He was elected unopposed to Parliament for Plymouth in a by-election in February 1900 (a seat he had unsuccessfully contested in 1898), as a Conservative, and retained his seat in the general election of 1900. In 1904, during the controversy within the Conservative Party over adopting protectionism, he and other members of his family followed Churchill into the Liberal Party in support of free trade.

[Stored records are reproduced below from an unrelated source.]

-- ==== Sys2Proof/Machine/Layout.lean ====
section
/-! DEFINITION. The layouts: what follows from a configuration's layout numbers, the defaults of
00_scope.md rule R10 (30_encoding.md rules R91, R94, R100, R104 to R108, R120), what a configuration must satisfy,
and the constants the document fixes (R9). Every operation reaches a field through the configuration only, so
that a claim can quantify over `LAYOUT` and a corrected one is swapped in here (20_memory.md rule R71).
Offsets are in bytes. -/

namespace Sys2Proof.Machine

/-! Values the document fixes (R9). -/

/-- `INTERLOCK_LEN`. -/
def interlockLen : Nat := 4

/-- `ATS_LEN`. -/
def atsLen : Nat := 8

/-- `FWIV_LEN`. -/
def fwivLen : Nat := 8

/-- `ASIV_LEN`: the whole ASIV region. -/
def asivRegionLen : Nat := 104

/-- `ASIV_LEN_ATS`, and the length of an encoded ASIV payload (R105, R106). -/
def asivLen : Nat := 96

/-- `ASV_LEN` and `VCRC_LEN`. -/
def asvLen : Nat := 64

/-- `IBITS_LEN`. -/
def ibitsLen : Nat := 7

/-- `CRC_INIT`: the start value of a fresh computation. -/
def crcInit : U16 := 0xFFFF

/-- `DICT_SLOT_LEN`. -/
def dictSlotLen : Nat := 32784

/-- `DICT_SLOTS`. -/
def dictSlots : Nat := 2

/-- `FIFO_CAPACITY`. -/
def fifoCapacity : Nat := 256

/-! The inflate status byte, F-STAT (R109): the document's own positions. -/

def statPassedEob : Byte := 0x01
def statFinalEob : Byte := 0x04
def statReachedEob : Byte := 0x08
def statHdrFinal : Byte := 0x80

end Sys2Proof.Machine

namespace Sys2Proof

open Sys2Proof.Machine

/-! Fields. -/

/-- The byte at offset `o` is one of the field's (10_state.md rule R24). -/
def Field.covers (f : Field) (o : Nat) : Bool := decide (f.off ≤ o) && decide (o < f.off + f.len)

/-- Two fields share no byte. -/
def Field.disjoint (f g : Field) : Bool :=
  decide (f.off + f.len ≤ g.off) || decide (g.off + g.len ≤ f.off)

/-- The fields stand between two offsets and no two share a byte. -/
def fieldsFit (lo hi : Nat) (fs : List Field) : Bool :=
  decide (fs.Pairwise fun f g => f.disjoint g = true)
    && fs.all fun f => decide (lo ≤ f.off) && decide (f.off + f.len ≤ hi)

/-! The descriptor, F-DESC. -/

/-- The fields of the interlock word (R26). -/
def Layout.ilkFields (l : Layout) : List Field := [l.icrc, l.hsi, l.shi]

/-- The fields of the invariant part behind the interlock word: the header's and the ASIV region. -/
def Layout.invFields (l : Layout) : List Field :=
  [l.preamble, l.xdir, l.seq, l.acfunc, l.cmd, l.opts, l.sur, l.psp, l.firmware, l.asiv]

/-- The fields behind the invariant part: those HW_COMPLETE writes, the driver's, the dispatch stamp. -/
def Layout.varFields (l : Layout) : List Field :=
  [l.asv, l.variantCrc, l.retc, l.attn, l.progress, l.completionTs, l.driver, l.dispatchTs]

/-- Every field of the descriptor. -/
def Layout.fields (l : Layout) : List Field := l.ilkFields ++ l.invFields ++ l.varFields

/-- Length of the invariant part: the header and the ASIV region, which ends it (R91, R161). -/
def Layout.invariantLen (l : Layout) : Nat := l.asiv.off + l.asiv.len

/-- "Every byte of the descriptor that `LAYOUT` gives no field is reserved" (10_state.md rule R43). -/
def Layout.reserved (l : Layout) (o : Nat) : Bool := !(l.fields.any fun f => f.covers o)

/-- The reserved variant bytes, which HW_COMPLETE writes (R92, R186), by offset. -/
def Layout.reservedVariant (l : Layout) : List Nat :=
  (List.range l.size).filter fun o => decide (l.invariantLen ≤ o) && l.reserved o

/-- The distance of two descriptors' bases: room for one, rounded up to `DESC_ALIGN` (R67). -/
def Config.descStride (c : Config) : Nat :=
  (c.layout.size + c.descAlign - 1) / c.descAlign * c.descAlign

/-- Bytes of the ASIV region in front of the payload: the address-translation header (R93). -/
def Config.atsBytes (c : Config) : Nat := if c.atsPresent then atsLen else 0

/-- `ASIV_CAP`: the payload capacity of the ASIV region in the shape `ATS_PRESENT` chooses (R93). -/
def Config.asivCap (c : Config) : Nat := c.layout.asiv.len - c.atsBytes

/-- `ASIV_OFF`: the payload's first descriptor offset (R93). -/
def Config.asivOff (c : Config) : Nat := c.layout.asiv.off + c.atsBytes

/-- `OTAIL_LEN = ONUMBYTES + OBITS_EXTRA` (R108). -/
def Config.otailLen (c : Config) : Nat := c.onumbytes + c.obitsExtra

/-! The overlays. -/

/-- F-PFX (R104). -/
def PrefixLayout.fields (p : PrefixLayout) : List Field :=
  [⟨p.inBuff, 8⟩, ⟨p.inBuffLen, 4⟩, ⟨p.inCrc32, 4⟩, ⟨p.outBuff, 8⟩, ⟨p.outBuffLen, 4⟩,
    ⟨p.inAdler32, 4⟩, ⟨p.inDict, 8⟩, ⟨p.inDictLen, 4⟩]

/-- F-IASIV (R105). -/
def OvlLayout.inflAsivFields (o : OvlLayout) : List Field :=
  o.pfx.fields ++ [⟨o.iasiv.scratch, 8⟩, ⟨o.iasiv.scratchLen, 4⟩, ⟨o.iasiv.inHdrBits, 2⟩,
    ⟨o.iasiv.hdrIb, 1⟩, ⟨o.iasiv.scratchIb, 1⟩, ⟨o.iasiv.outDict, 8⟩, ⟨o.iasiv.outDictLen, 4⟩]

/-- F-DASIV (R106). -/
def OvlLayout.deflAsivFields (o : OvlLayout) : List Field :=
  o.pfx.fields ++ [⟨o.dasiv.outDict, 8⟩, ⟨o.dasiv.outDictLen, 4⟩, ⟨o.dasiv.ibits, ibitsLen⟩,
    ⟨o.dasiv.inumbits, 1⟩]

/-- F-IASV (R107). -/
def OvlLayout.inflAsvFields (o : OvlLayout) : List Field :=
  [⟨o.iasv.outDictUsed, 2⟩, ⟨o.iasv.copyblockLen, 1⟩, ⟨o.iasv.inflStat, 1⟩, ⟨o.iasv.hdrStart, 4⟩,
    ⟨o.iasv.hdrStartBits, 1⟩, ⟨o.iasv.outCrc32, 4⟩, ⟨o.iasv.outAdler32, 4⟩,
    ⟨o.iasv.inpProcessed, 4⟩, ⟨o.iasv.outpReturned, 4⟩, ⟨o.iasv.outDictOffs, 1⟩]

/-- F-DASV (R108), with an `otail` of the given length. -/
def OvlLayout.deflAsvFields (o : OvlLayout) (otailLen : Nat) : List Field :=
  [⟨o.dasv.outDictUsed, 2⟩, ⟨o.dasv.onumbits, 1⟩, ⟨o.dasv.outCrc32, 4⟩, ⟨o.dasv.outAdler32, 4⟩,
    ⟨o.dasv.inpProcessed, 4⟩, ⟨o.dasv.outpReturned, 4⟩, ⟨o.dasv.otail, otailLen⟩]

/-! What a configuration must satisfy. -/

/-- A mask of one bit. -/
def isSingleBit {n : Nat} (v : BitVec n) : Bool := (List.range n).any fun i => v == BitVec.twoPow n i

/-- Two flags of one byte: two different single bits (R27, R28). -/
def flagPair (a b : Byte) : Bool := isSingleBit a && isSingleBit b && a != b

/-- The nine masks in the order of R100. -/
def OptMasks.toList (m : OptMasks) : List U16 :=
  [m.ibufIndir, m.obufIndir, m.dictSave, m.dictRestore, m.stateProvided, m.stateSave,
    m.blockStart, m.blockStop, m.integrityCheck]

/-- The 27 codes in the order of R120. -/
def OpCodes.toList (k : OpCodes) : List Byte :=
  [k.crc16, k.format, k.submitMarker, k.purgeMarker, k.isFetched, k.isCompleted, k.verifyVariantCrc,
    k.result, k.verifyInvariantCrc, k.hwFetch, k.hwComplete, k.encInflAsiv, k.encDeflAsiv, k.decInflAsv,
    k.decDeflAsv, k.carry, k.decInflAsiv, k.decDeflAsiv, k.encInflAsv, k.encDeflAsv, k.fifoInit, k.push,
    k.push32, k.pop, k.pop16, k.used, k.free]

/-- The ten codes in the order of R271. -/
def ErrorCodes.toList (k : ErrorCodes) : List Nat :=
  [k.ok, k.integrityError, k.payloadTooLarge, k.missingWorkspace, k.notCompleted, k.operationFailed,
    k.stagingOverflow, k.stagingUnderflow, k.badOptionCombination, k.badCommand]

/-- The widths the document fixes (R9, R91) are those, and every other field has room for its value: the
sequence number of `seqWidth` bits, and the values whose types R160, R184 and R186 give. -/
def Layout.widthsFit (l : Layout) (seqWidth : Nat) : Bool :=
  l.icrc.len == 2 && l.hsi.len == 1 && l.shi.len == 1 && l.preamble.len == 1 && l.xdir.len == 1
    && l.firmware.len == fwivLen && l.asiv.len == asivRegionLen && l.asv.len == asvLen
    && l.variantCrc.len == 2
    && decide (seqWidth ≤ 8 * l.seq.len) && decide (1 ≤ l.acfunc.len) && decide (1 ≤ l.cmd.len)
    && decide (2 ≤ l.opts.len) && decide (1 ≤ l.sur.len) && decide (1 ≤ l.psp.len)
    && decide (2 ≤ l.retc.len) && decide (2 ≤ l.attn.len) && decide (4 ≤ l.progress.len)
    && decide (8 ≤ l.completionTs.len) && decide (8 ≤ l.dispatchTs.len)

/-- A descriptor layout: the interlock word first, then header and ASIV, then the variant part (R26, R71),
and no two fields share a byte. -/
def Layout.wf (l : Layout) (seqWidth : Nat) : Bool :=
  l.widthsFit seqWidth && fieldsFit 0 interlockLen l.ilkFields
    && fieldsFit interlockLen l.invariantLen l.invFields && fieldsFit l.invariantLen l.size l.varFields

/-- The overlay layouts: no two fields of an overlay share a byte, and all stand inside it. -/
def OvlLayout.wf (o : OvlLayout) (otailLen : Nat) : Bool :=
  fieldsFit 0 asivLen o.inflAsivFields && fieldsFit 0 asivLen o.deflAsivFields
    && fieldsFit 0 asvLen o.inflAsvFields && fieldsFit 0 asvLen (o.deflAsvFields otailLen)

/-- What the spec requires of a configuration: the layouts hold their fields, the flags of a byte are
different single bits (R27, R28), `DESC_ALIGN` is a positive multiple of 4 (R67), the two tags differ (R98)
and the nine option masks are nine different single bits (R100). No two operations have one code and no two
statuses (DEDUCED, log entry 7). -/
def Config.wf (c : Config) : Bool :=
  c.layout.wf c.seqWidth && c.ovl.wf c.otailLen
    && flagPair c.masks.next c.masks.purge && flagPair c.masks.fetched c.masks.completed
    && decide (0 < c.descAlign) && decide (c.descAlign % 4 = 0)
    && c.cmdInflate != c.cmdDeflate
    && c.opt.toList.all isSingleBit && decide c.opt.toList.Nodup
    && decide c.opCodes.toList.Nodup && decide c.errCodes.toList.Nodup

/-! The defaults of R10. -/

/-- R91. -/
def Layout.default : Layout where
  size := 256
  icrc := ⟨0x00, 2⟩
  hsi := ⟨0x02, 1⟩
  shi := ⟨0x03, 1⟩
  preamble := ⟨0x04, 1⟩
  xdir := ⟨0x05, 1⟩
  seq := ⟨0x06, 2⟩
  acfunc := ⟨0x08, 1⟩
  cmd := ⟨0x09, 1⟩
  opts := ⟨0x0A, 2⟩
  sur := ⟨0x0C, 1⟩
  psp := ⟨0x0D, 1⟩
  firmware := ⟨0x10, 8⟩
  asiv := ⟨0x18, 104⟩
  asv := ⟨0x80, 64⟩
  variantCrc := ⟨0xC2, 2⟩
  retc := ⟨0xD0, 2⟩
  attn := ⟨0xD2, 2⟩
  progress := ⟨0xD4, 4⟩
  completionTs := ⟨0xD8, 8⟩
  driver := ⟨0xF0, 8⟩
  dispatchTs := ⟨0xF8, 8⟩

/-- R27, R28, R94. -/
def FlagMasks.default : FlagMasks where
  next := 0x01
  purge := 0x02
  fetched := 0x04
  completed := 0x40

/-- R104 to R108. -/
def OvlLayout.default : OvlLayout where
  pfx :=
    { inBuff := 0x00, inBuffLen := 0x08, inCrc32 := 0x0C, outBuff := 0x10, outBuffLen := 0x18,
      inAdler32 := 0x1C, inDict := 0x20, inDictLen := 0x28 }
  iasiv :=
    { scratch := 0x30, scratchLen := 0x38, inHdrBits := 0x3C, hdrIb := 0x3E, scratchIb := 0x3F,
      outDict := 0x40, outDictLen := 0x48 }
  dasiv := { outDict := 0x40, outDictLen := 0x48, ibits := 0x50, inumbits := 0x57 }
  iasv :=
    { outDictUsed := 0x00, copyblockLen := 0x02, inflStat := 0x04, hdrStart := 0x08,
      hdrStartBits := 0x0E, outCrc32 := 0x10, outAdler32 := 0x14, inpProcessed := 0x18,
      outpReturned := 0x1C, outDictOffs := 0x38 }
  dasv :=
    { outDictUsed := 0x00, onumbits := 0x05, outCrc32 := 0x10, outAdler32 := 0x14,
      inpProcessed := 0x18, outpReturned := 0x1C, otail := 0x20 }

/-- R100. -/
def OptMasks.default : OptMasks where
  ibufIndir := 0x0001
  obufIndir := 0x0002
  dictSave := 0x0004
  dictRestore := 0x0008
  stateProvided := 0x0010
  stateSave := 0x0020
  blockStart := 0x0040
  blockStop := 0x0080
  integrityCheck := 0x0100

/-- R120. -/
def OpCodes.default : OpCodes where
  crc16 := 0x10
  format := 0x20
  submitMarker := 0x21
  purgeMarker := 0x22
  isFetched := 0x23
  isCompleted := 0x24
  verifyVariantCrc := 0x25
  result := 0x26
  verifyInvariantCrc := 0x27
  hwFetch := 0x30
  hwComplete := 0x31
  encInflAsiv := 0x40
  encDeflAsiv := 0x41
  decInflAsv := 0x42
  decDeflAsv := 0x43
  carry := 0x44
  decInflAsiv := 0x46
  decDeflAsiv := 0x47
  encInflAsv := 0x48
  encDeflAsv := 0x49
  fifoInit := 0x50
  push := 0x51
  push32 := 0x52
  pop := 0x53
  pop16 := 0x54
  used := 0x55
  free := 0x56

/-- R271. -/
def ErrorCodes.default : ErrorCodes where
  ok := 0
  integrityError := 1
  payloadTooLarge := 2
  missingWorkspace := 3
  notCompleted := 4
  operationFailed := 5
  stagingOverflow := 6
  stagingUnderflow := 7
  badOptionCombination := 8
  badCommand := 9

/-- R10. -/
def Config.default : Config where
  layout := Layout.default
  masks := FlagMasks.default
  ovl := OvlLayout.default
  descAlign := 256
  seqWidth := 16
  crcLenBits := 16
  retcOk := [0]
  atsPresent := true
  linkFaults := false
  zipOnly := true
  icrcRange := .zeroedWord
  pre := 0x00
  xdir := 0x00
  sur := 0x00
  psp := 0x00
  acfuncZip := 0x01
  cmdInflate := 0x01
  cmdDeflate := 0x02
  opt := OptMasks.default
  onumbytes := 24
  obitsExtra := 7
  opCodes := OpCodes.default
  errCodes := ErrorCodes.default

end Sys2Proof
end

He sat as an MP until 1910, when he was raised to the peerage as Baron Ashby St Ledgers, of Ashby St Ledgers in the County of Northampton, and became Paymaster General in the government of H. H. Asquith. He served as Paymaster General until 1912, and later served as a Lord in Waiting to King George V.

In 1914, he succeeded his father as Baron Wimborne. At the start of World War I, he was appointed to the staff of the newly formed 10th (Irish) Division under Lieutenant-General Sir Bryan Mahon at the Curragh Camp.

==Lord Lieutenant of Ireland, 1915–1918==
In February 1915, Wimborne was appointed Lord Lieutenant of Ireland in succession to Lord Aberdeen. At this time, the Lord Lieutenant was largely a ceremonial position; real power was in the hands of the Chief Secretary and the Under-Secretary. Determined to be more involved in decision-making, he was appointed Director of Recruiting in October 1915, heading up the new Department of Recruiting for Ireland. He insisted on being kept up to date on the state of the country, and had the Under-Secretary, Sir Matthew Nathan, send him police reports, details of prosecutions and recruitment figures.

On the weekend preceding the Easter Rising, following the capture of the German arms ship Aud and the arrest of Sir Roger Casement, Wimborne urged Nathan to order the arrest of a large number of rebel leaders. Nathan was unwilling to do so without the authorisation of the Chief Secretary, Augustine Birrell, who was in London. Before the authorisation was received, the Rising began on 24 April 1916. Wimborne proclaimed martial law in Dublin. Thereafter, the military took control. A new Commander-in Chief, General Sir John Maxwell, arrived in Ireland on 28 April and the rebels surrendered on 29 April. Wimborne initially refused to offer his resignation after the Rising. He resigned under pressure from the government but was re-appointed. In June 1916 he directed the establishment of the Property Losses (Ireland) Committee to assess the many insurance claims resulting from the Rising.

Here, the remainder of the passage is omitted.